■ INSTRUCTIONS TO FOLLOW: Report all lines in the records that hold the string "split".

#### LISTED ENTRIES

@[simp] theorem State.takeAnswer_keeps (t : Tower) (k : AnswerKind) (key tag : Byte) (p : Nat) (s : State) :
    (s.takeAnswer t k key tag p).pending = s.pending ∧ (s.takeAnswer t k key tag p).mem = s.mem ∧
    (s.takeAnswer t k key tag p).lastResponse = s.lastResponse ∧ (s.takeAnswer t k key tag p).bus = s.bus ∧
    (s.takeAnswer t k key tag p).windows = s.windows ∧ (s.takeAnswer t k key tag p).port = s.port ∧
    (s.takeAnswer t k key tag p).coverage = s.coverage ∧ (s.takeAnswer t k key tag p).curves = s.curves ∧
    (s.takeAnswer t k key tag p).timeout = s.timeout ∧ (s.takeAnswer t k key tag p).link = s.link ∧
    (s.takeAnswer t k key tag p).levels = s.levels ∧ (s.takeAnswer t k key tag p).engine = s.engine ∧
    (s.takeAnswer t k key tag p).loop = s.loop ∧ (s.takeAnswer t k key tag p).loader = s.loader :=
  ⟨rfl, rfl, rfl, rfl, rfl, rfl, rfl, rfl, rfl, rfl, rfl, rfl, rfl, rfl⟩

@[simp] theorem State.takeTimeout_keeps (t : Tower) (sl : Slot) (s : State) :
    (s.takeTimeout t sl).pending = s.pending ∧ (s.takeTimeout t sl).mem = s.mem ∧
    (s.takeTimeout t sl).lastResponse = s.lastResponse ∧ (s.takeTimeout t sl).bus = s.bus ∧
    (s.takeTimeout t sl).windows = s.windows ∧ (s.takeTimeout t sl).port = s.port ∧
    (s.takeTimeout t sl).coverage = s.coverage ∧ (s.takeTimeout t sl).curves = s.curves ∧
    (s.takeTimeout t sl).timeout = s.timeout ∧ (s.takeTimeout t sl).link = s.link ∧
    (s.takeTimeout t sl).levels = s.levels ∧ (s.takeTimeout t sl).engine = s.engine ∧
    (s.takeTimeout t sl).loop = s.loop ∧ (s.takeTimeout t sl).loader = s.loader :=
  by dsimp only [State.takeTimeout]; (repeat' split) <;> simp

@[simp] theorem State.setImpr_keeps (b : Bool) (s : State) :
    (s.setImpr b).pending = s.pending ∧ (s.setImpr b).mem = s.mem ∧
    (s.setImpr b).lastResponse = s.lastResponse ∧ (s.setImpr b).bus = s.bus ∧
    (s.setImpr b).windows = s.windows ∧ (s.setImpr b).port = s.port ∧ (s.setImpr b).coverage = s.coverage ∧
    (s.setImpr b).curves = s.curves ∧ (s.setImpr b).towers = s.towers ∧ (s.setImpr b).timeout = s.timeout ∧
    (s.setImpr b).link = s.link ∧ (s.setImpr b).engine = s.engine ∧ (s.setImpr b).loop = s.loop ∧
    (s.setImpr b).control = s.control ∧ (s.setImpr b).loader = s.loader :=
  ⟨rfl, rfl, rfl, rfl, rfl, rfl, rfl, rfl, rfl, rfl, rfl, rfl, rfl, rfl, rfl⟩

@[simp] theorem State.deliver_keeps (f : LinkFrame) (s : State) :
    (s.deliver f).pending = s.pending ∧ (s.deliver f).mem = s.mem ∧
    (s.deliver f).lastResponse = s.lastResponse ∧ (s.deliver f).bus = s.bus ∧
    (s.deliver f).windows = s.windows ∧ (s.deliver f).port = s.port ∧ (s.deliver f).coverage = s.coverage ∧
    (s.deliver f).curves = s.curves ∧ (s.deliver f).timeout = s.timeout ∧ (s.deliver f).link = s.link ∧
    (s.deliver f).levels = s.levels ∧ (s.deliver f).engine = s.engine ∧ (s.deliver f).loop = s.loop ∧
    (s.deliver f).loader = s.loader :=
  by dsimp only [State.deliver]; (repeat' split) <;> simp

@[simp] theorem State.setRx_keeps (r : RxState) (s : State) :
    (s.setRx r).pending = s.pending ∧ (s.setRx r).mem = s.mem ∧ (s.setRx r).lastResponse = s.lastResponse ∧
    (s.setRx r).bus = s.bus ∧ (s.setRx r).windows = s.windows ∧ (s.setRx r).port = s.port ∧
    (s.setRx r).coverage = s.coverage ∧ (s.setRx r).curves = s.curves ∧ (s.setRx r).towers = s.towers ∧
    (s.setRx r).timeout = s.timeout ∧ (s.setRx r).levels = s.levels ∧ (s.setRx r).engine = s.engine ∧
    (s.setRx r).loop = s.loop ∧ (s.setRx r).control = s.control ∧ (s.setRx r).loader = s.loader :=
  ⟨rfl, rfl, rfl, rfl, rfl, rfl, rfl, rfl, rfl, rfl, rfl, rfl, rfl, rfl, rfl⟩

@[simp] theorem State.assemble_keeps (bs : List Byte) (s : State) :
    (s.assemble bs).pending = s.pending ∧ (s.assemble bs).mem = s.mem ∧
    (s.assemble bs).lastResponse = s.lastResponse ∧ (s.assemble bs).bus = s.bus ∧
    (s.assemble bs).windows = s.windows ∧ (s.assemble bs).port = s.port ∧
    (s.assemble bs).coverage = s.coverage ∧ (s.assemble bs).curves = s.curves ∧
    (s.assemble bs).timeout = s.timeout ∧ (s.assemble bs).levels = s.levels ∧
    (s.assemble bs).engine = s.engine ∧ (s.assemble bs).loop = s.loop ∧ (s.assemble bs).loader = s.loader :=
  by dsimp only [State.assemble]; (repeat' split) <;> simp

@[simp] theorem State.lineEvent_keeps (e : LineEvent) (s : State) :
    (s.lineEvent e).pending = s.pending ∧ (s.lineEvent e).mem = s.mem ∧
    (s.lineEvent e).lastResponse = s.lastResponse ∧ (s.lineEvent e).bus = s.bus ∧
    (s.lineEvent e).windows = s.windows ∧ (s.lineEvent e).port = s.port ∧
    (s.lineEvent e).coverage = s.coverage ∧ (s.lineEvent e).curves = s.curves ∧
    (s.lineEvent e).timeout = s.timeout ∧ (s.lineEvent e).levels = s.levels ∧
    (s.lineEvent e).engine = s.engine ∧ (s.lineEvent e).loop = s.loop ∧ (s.lineEvent e).loader = s.loader :=
  by dsimp only [State.lineEvent]; (repeat' split) <;> simp

@[simp] theorem State.endSending_keeps (s : State) :
    (s.endSending).pending = s.pending ∧ (s.endSending).mem = s.mem ∧
    (s.endSending).lastResponse = s.lastResponse ∧ (s.endSending).bus = s.bus ∧
    (s.endSending).windows = s.windows ∧ (s.endSending).port = s.port ∧ (s.endSending).coverage = s.coverage ∧
    (s.endSending).curves = s.curves ∧ (s.endSending).towers = s.towers ∧ (s.endSending).timeout = s.timeout ∧
    (s.endSending).levels = s.levels ∧ (s.endSending).engine = s.engine ∧ (s.endSending).loop = s.loop ∧
    (s.endSending).control = s.control ∧ (s.endSending).loader = s.loader :=
  by dsimp only [State.endSending]; (repeat' split) <;> simp

@[simp] theorem State.endGap_keeps (s : State) :
    (s.endGap).pending = s.pending ∧ (s.endGap).mem = s.mem ∧ (s.endGap).lastResponse = s.lastResponse ∧
    (s.endGap).bus = s.bus ∧ (s.endGap).windows = s.windows ∧ (s.endGap).port = s.port ∧
    (s.endGap).coverage = s.coverage ∧ (s.endGap).curves = s.curves ∧ (s.endGap).timeout = s.timeout ∧
    (s.endGap).levels = s.levels ∧ (s.endGap).engine = s.engine ∧ (s.endGap).loop = s.loop ∧
    (s.endGap).loader = s.loader :=
  by dsimp only [State.endGap]; (repeat' split) <;> simp

@[simp] theorem State.dropStaged_keeps (s : State) :
    (s.dropStaged).pending = s.pending ∧ (s.dropStaged).mem = s.mem ∧
    (s.dropStaged).lastResponse = s.lastResponse ∧ (s.dropStaged).bus = s.bus ∧
    (s.dropStaged).windows = s.windows ∧ (s.dropStaged).port = s.port ∧ (s.dropStaged).coverage = s.coverage ∧
    (s.dropStaged).curves = s.curves ∧ (s.dropStaged).towers = s.towers ∧ (s.dropStaged).timeout = s.timeout ∧
    (s.dropStaged).link = s.link ∧ (s.dropStaged).levels = s.levels ∧ (s.dropStaged).engine = s.engine ∧
    (s.dropStaged).loop = s.loop ∧ (s.dropStaged).control = s.control :=
  ⟨rfl, rfl, rfl, rfl, rfl, rfl, rfl, rfl, rfl, rfl, rfl, rfl, rfl, rfl, rfl⟩

@[simp] theorem State.setLoader_keeps (x : LoaderState) (s : State) :
    (s.setLoader x).pending = s.pending ∧ (s.setLoader x).mem = s.mem ∧
    (s.setLoader x).lastResponse = s.lastResponse ∧ (s.setLoader x).bus = s.bus ∧
    (s.setLoader x).windows = s.windows ∧ (s.setLoader x).port = s.port ∧
    (s.setLoader x).coverage = s.coverage ∧ (s.setLoader x).curves = s.curves ∧
    (s.setLoader x).towers = s.towers ∧ (s.setLoader x).timeout = s.timeout ∧ (s.setLoader x).link = s.link ∧
    (s.setLoader x).levels = s.levels ∧ (s.setLoader x).engine = s.engine ∧ (s.setLoader x).loop = s.loop ∧
    (s.setLoader x).control = s.control :=
  ⟨rfl, rfl, rfl, rfl, rfl, rfl, rfl, rfl, rfl, rfl, rfl, rfl, rfl, rfl, rfl⟩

########

■ EXERCISE SOLUTION:
  by dsimp only [State.takeTimeout]; (repeat' split) <;> simp
  by dsimp only [State.deliver]; (repeat' split) <;> simp
  by dsimp only [State.assemble]; (repeat' split) <;> simp
  by dsimp only [State.lineEvent]; (repeat' split) <;> simp
  by dsimp only [State.endSending]; (repeat' split) <;> simp
  by dsimp only [State.endGap]; (repeat' split) <;> simp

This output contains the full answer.